3.2. Discovery of Mpro Inhibitors

During the early stages of the COVID-19 pandemic in 2020, drug discovery organizations worldwide scoured their collections for existing drugs or candidates that could be repurposed to battle the novel coronavirus [21,22,75]. Many of the leading candidates for COVID-19 treatment originated in programs targeting the human coronaviruses SARS-CoV and MERS-CoV, in addition to unrelated rhinoviruses, enteroviruses, HIV and HCV.
SARS-CoV-2 Mpro inhibitors can be classified as either covalent, which bear an electrophilic “warhead” that traps the catalytic cysteine to form a complex where the inhibitor is linked to the enzyme, or non-covalent, which do not form such an adduct (Figure 5). Many of the former are peptidomimetics that maintain a P1 glutamine-mimetic fragment to provide specificity and improve affinity, as well as a lipophilic P2 substituent. Commonly used warheads include aldehydes (or masked aldehydes), activated ketones, Michael acceptors and nitriles. Formation of the inhibitor–enzyme adduct is typically reversible and is highly stabilized by extensive hydrogen-bonding and electronic effects that mimic the transition state for protease cleavage of the enzyme substrate. In contrast, non-covalent inhibitor designs rely on hydrogen bonding, van der Waals forces, and hydrophobic interactions to create reversible binding that blocks the Mpro active site and may or may not involve the catalytic residues. It has been hypothesized that these types of drugs will have lower potential for off-target toxicities due to their lack of reactive functionalities but may suffer from weaker inhibitory activity or shorter duration of action. Non-covalent scaffolds have also served as starting points for the design of covalent inhibitors by addition of reactive groups at appropriate positions.
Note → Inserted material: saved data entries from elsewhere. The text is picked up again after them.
-- ==== Sys2Proof/Proofs/FamilyEncoding.lean ====
section
/-! PROOFS. The statements about the words of 30_encoding.md: which bits of the word each field of a format is (R104 to
R107). -/

namespace Sys2Proof

open Sys2Proof.Machine

/-! ### Slices of a word as unsigned numbers -/

theorem slice_toNat (w : Word) (start len : Nat) :
    (w.extractLsb' start len).toNat = w.toNat / 2 ^ start % 2 ^ len := by
  rw [BitVec.extractLsb'_toNat, Nat.shiftRight_eq_div_pow]

theorem lowSlice_toNat (w : Word) (len : Nat) : (w.extractLsb' 0 len).toNat = w.toNat % 2 ^ len := by
  rw [BitVec.extractLsb'_toNat, Nat.shiftRight_zero]

/-- A one-bit field is the slice of length 1 at its place. -/
theorem ofBool_getLsbD_eq_slice (w : Word) (i : Nat) : BitVec.ofBool (w.getLsbD i) = w.extractLsb' i 1 := by
  apply BitVec.eq_of_getLsbD_eq
  intro j hj
  obtain rfl : j = 0 := by omega
  simp

/-! ### The flag fields, which the decoder splits into their bits, are slices too -/

/-- Both flag fields are three flags, highest bit first, above their reserved bits (R108, R109). -/
theorem threeFlags_append_slice (w : Word) (start len : Nat) :
    BitVec.ofBool (w.getLsbD (start + len + 2)) ++ BitVec.ofBool (w.getLsbD (start + len + 1)) ++
      BitVec.ofBool (w.getLsbD (start + len)) ++ w.extractLsb' start len = w.extractLsb' start (1 + 1 + 1 + len) := by
  simp only [ofBool_getLsbD_eq_slice]
  rw [BitVec.extractLsb'_append_extractLsb'_eq_extractLsb' (by omega),
    BitVec.extractLsb'_append_extractLsb'_eq_extractLsb' (by omega),
    BitVec.extractLsb'_append_extractLsb'_eq_extractLsb' (by omega)]

theorem gemxFlags_decodeGemx (w : Word) : gemxFlags (decodeGemx w) = w.extractLsb' 20 6 :=
  threeFlags_append_slice w 20 3

theorem cvoFlags_decodeCvo (w : Word) : cvoFlags (decodeCvo w) = w.extractLsb' 1 5 :=
  threeFlags_append_slice w 1 2

/-! ### The opcodes of a format G word -/

theorem decode_gemv_iff (w : Word) (f : GemxFields) :
    decode w = .ok (.gemv f) ↔ w.toNat / 2 ^ 60 = 0 ∧ f = decodeGemx w := by
  rw [← opcodeOf_toNat]
  exact decode_gemx_iff w .gemv f

theorem decode_gemm_iff (w : Word) (f : GemxFields) :
    decode w = .ok (.gemm f) ↔ w.toNat / 2 ^ 60 = 1 ∧ f = decodeGemx w := by
  rw [← opcodeOf_toNat]
  exact decode_gemx_iff w .gemm f

/-- Both multiplies are format G, and the opcode tells them apart (R102). -/
theorem decode_formatG {w : Word} {f : GemxFields} (h : decode w = .ok (.gemv f) ∨ decode w = .ok (.gemm f)) :
    f = decodeGemx w ∧ (w.toNat / 2 ^ 60 = 0 ∨ w.toNat / 2 ^ 60 = 1) := by
  rw [decode_gemv_iff, decode_gemm_iff] at h
  rcases h with ⟨hop, hf⟩ | ⟨hop, hf⟩
  · exact ⟨hf, .inl hop⟩
  · exact ⟨hf, .inr hop⟩

end Sys2Proof

namespace Sys2Proof.Proofs

open Sys2Proof.Machine

/-- Settles O4: a word of a format decodes to that format's fields (`decode_formatG` and the decoder's laws), and each of
these is a slice. -/
theorem formatFieldSlices : Obligations.FormatFieldSlices := by
  refine ⟨fun w f h => ?formatG, fun w f h => ?formatM, fun w f h => ?formatS, fun w func f h => ?formatC⟩
  case formatG =>
    obtain ⟨rfl, hop⟩ := decode_formatG h
    refine ⟨hop, by simp [decode_gemv_iff], slice_toNat w 43 17, slice_toNat w 26 17, ?_, slice_toNat w 14 6,
      slice_toNat w 8 6, slice_toNat w 3 5, lowSlice_toNat w 3⟩
    rw [gemxFlags_decodeGemx, slice_toNat]
  case formatM =>
    obtain ⟨hop, rfl⟩ := (decode_memcpy_iff w f).mp h
    rw [opcodeOf_toNat] at hop
    exact ⟨hop, rfl, rfl, slice_toNat w 41 17, slice_toNat w 24 17, slice_toNat w 7 17, slice_toNat w 1 6, rfl⟩
  case formatS =>
    obtain ⟨hop, rfl⟩ := (decode_memset_iff w f).mp h
    rw [opcodeOf_toNat] at hop
    exact ⟨hop, slice_toNat w 58 2, slice_toNat w 52 6, slice_toNat w 36 16, slice_toNat w 20 16,
      slice_toNat w 4 16, lowSlice_toNat w 4⟩
  case formatC =>
    obtain ⟨hop, hfunc, rfl⟩ := (decode_cvo_iff w func f).mp h
    rw [opcodeOf_toNat] at hop
    rw [slice_toNat] at hfunc
    refine ⟨hop, hfunc.symm, slice_toNat w 39 17, slice_toNat w 22 17, slice_toNat w 6 16, ?_, rfl⟩
    rw [cvoFlags_decodeCvo]
    exact slice_toNat w 1 5

end Sys2Proof.Proofs
end

section
/-! PROOFS. The statements about the copy of 41_memcpy.md: which micro-op a MEMCPY is split into (R172, R247), and beside
it the control micro-op of a multiply (R246). -/

namespace Sys2Proof.Machine

/-- The selectors name a route exactly where they differ, and `from_device` tells which of the two it is (R172, D13). -/
theorem copyRoute_eq_some_iff (f : MemcpyFields) (r : CopyRoute) :
    copyRoute f = some r ↔
      (f.fromDevice != f.toDevice) = true ∧ r = if f.fromDevice then .hostToL2 else .l2ToHost := by
  cases r with
  | hostToL2 => rw [copyRoute_hostToL2]; cases f.fromDevice <;> simp
  | l2ToHost => rw [copyRoute_l2ToHost]; cases f.fromDevice <;> simp

/-- The memory micro-ops of a MEMCPY: one for the route its selectors name, none where they name none (R247). -/
theorem memUop_mem_splitUops_memcpy (f : MemcpyFields) (u : MemUop) :
    Uop.mem u ∈ splitUops (.memcpy f) ↔
      ∃ r, copyRoute f = some r ∧
        u = { dataDest := copyRouteOf r, destAddr := f.destAddr, srcAddr := f.srcAddr, shapePtr := f.shapePtr,
              async := f.async } := by
  simp only [splitUops, memcpyUops]
  cases copyRoute f <;> simp

/-- A multiply has one control micro-op; its other two micro-ops are of the memory engine (R246, R249). -/
theorem gemxUop_mem_splitUops_gemxInstr (kind : GemxKind) (f : GemxFields) (u : GemxUop) :
    Uop.gemx u ∈ splitUops (gemxInstr kind f) ↔
      u = { flags := gemxFlags f, sizePtr := f.sizePtr, parallelLane := f.parallelLane } := by
  cases kind <;> simp [gemxInstr, splitUops, gemxUops]

end Sys2Proof.Machine

namespace Sys2Proof.Proofs

open Sys2Proof.Machine

/-- Settles O7: the decoder's laws give the fields as slices of the word, and the micro-op is read off the fields; that of
a copy through the route its selectors name. -/
theorem controlMicroOpMembers : Obligations.ControlMicroOpMembers := by
  refine ⟨fun w kind f h u => ?multiply, fun w f h u => ?copy⟩
  case multiply =>
    obtain ⟨_, rfl⟩ := (decode_gemx_iff w kind f).mp h
    rw [gemxUop_mem_splitUops_gemxInstr, gemxFlags_decodeGemx]
    rfl
  case copy =>
    obtain ⟨_, rfl⟩ := (decode_memcpy_iff w f).mp h
    simp only [memUop_mem_splitUops_memcpy, copyRoute_eq_some_iff, and_assoc, exists_and_left, exists_eq_left,
      apply_ite copyRouteOf]
    rfl

end Sys2Proof.Proofs
end

section
/-! PROOFS. The statements about the front end of 44_uops_and_dispatch.md: where its step puts the latched word (R244,
R245). -/

namespace Sys2Proof.Machine

/-- The step that dispatches a word which passes its checks, to an engine whose FIFO has room (R244). -/
theorem step_dispatches {s : State} {en : Entry} {e : Engine} {rest : List Move} (hr : Running s)
    (hs : s.script = .dispatch :: rest) (hl : s.latched = some en) (hc : dispatchCheck en.word = .ok ())
    (he : engineOfOpcode (opcodeOf en.word) = some e) (hroom : (s.fifo.get e).length < fifoDepth s.platform e) :
    step s = .next (dispatchState e en { s with script := rest }) := by
  rw [step_of_script hr hs]
  exact dispatch_accepted (s := { s with script := rest }) hl he (decide_eq_true hroom) hc

end Sys2Proof.Machine

namespace Sys2Proof.Proofs

open Sys2Proof.Machine

/-- Settles O20: `step_dispatches` for each engine, whose opcode is read off the top four bits of the word. -/
theorem opcodeToFifo : Obligations.OpcodeToFifo := by
  intro s en rest hr hs hl hc
  have route (e : Engine) := step_dispatches (e := e) hr hs hl hc
  simp only [engineOfOpcode_some_iff, opcodeOf_toNat] at route
  exact ⟨route .gemv, route .gemm, route .mem, route .memset, route .cvo⟩

end Sys2Proof.Proofs
end

section
/-! PROOFS. The statements about the host's accesses of 45_host_interface.md: the write of the low word (R271). -/

namespace Sys2Proof.Machine

/-- The 32-bit write at offset 0x00 is the write of the low word (R270, R271). -/
theorem hostStep_busWrite_low (v : Half) (s : State) :
    hostStep (.busWrite s.platform.axilBase 32 v) s = hostWriteLow v s := by
  simp [hostStep]

/-- The write of the low word, where the host may issue (R271, R276). -/
theorem hostWriteLow_next {s : State} (v : Half) (hi : s.issueOk = true) :
    hostWriteLow v s = .next { s with cmdLo := some v } := by
  simp [hostWriteLow, hi]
The Ugi class of non-covalent inhibitors originated in a high-throughput screen of the NIH sample library in search of novel SARS-CoV Mpro inhibitors in the early 2000s. The simple dipeptide structure is easily assembled using the Ugi multicomponent coupling methodology, which allowed for rapid SAR exploration. The lead compound ML 188 (1) was later shown to have similar and perhaps improved activity against SARS-CoV-2 Mpro (IC50 = 2.5 µM). The benzotriazole class was also discovered by screens targeting SARS-CoV [76,77]. In response to the COVID-19 pandemic, work on this series was refocused on SARS-CoV-2, leading to improved analogs such as CCF981 (2) that exhibited several orders of magnitude improvement in Mpro potency (IC50 = 68 nM) with submicromolar antiviral activity in infected Vero E6 cells (CPE EC50 = 497 nM). Perampanel, an anti-epileptic agent, was found to be a weak Mpro inhibitor through a repurposing effort that evaluated approximately 2000 known drugs [78]. Structure-guided optimization afforded a perampanel analog (3), which has a SARS-CoV-2 Mpro inhibitory potency of IC50 = 0.17 µM and antiviral EC50 = ~1 µM in a plaque assay in Vero E6 cells with low cytotoxicity. The isoquinoline-containing Mpro inhibitor (4) is a lead compound discovered through a unique crowd-sourced initiative called the COVID-19 Moonshot program. Scientists worldwide were able to contribute designs through a web portal, and donations enabled the synthesis and testing of compounds [79]. Data and x-ray structures provided by partners including the Diamond Light Source and the Weizmann Institute were made publicly available in real time. Lead compound 4 is a potent inhibitor of SARS-CoV-2 Mpro (IC50 = 37 nM) and demonstrates antiviral activity against several circulating variants in HeLa-ACE2 cells [80]. The consortium is hoping to advance this compound or an analog to clinical development. Shionogi has reported on S-217622 (5), an orally delivered Mpro inhibitor with activity against SARS-CoV-2 variants (EC50 = 23.9–61.7 nM, 293T-ACE2-TMPRSS2 cells), that has completed Phase 2a studies [81,82].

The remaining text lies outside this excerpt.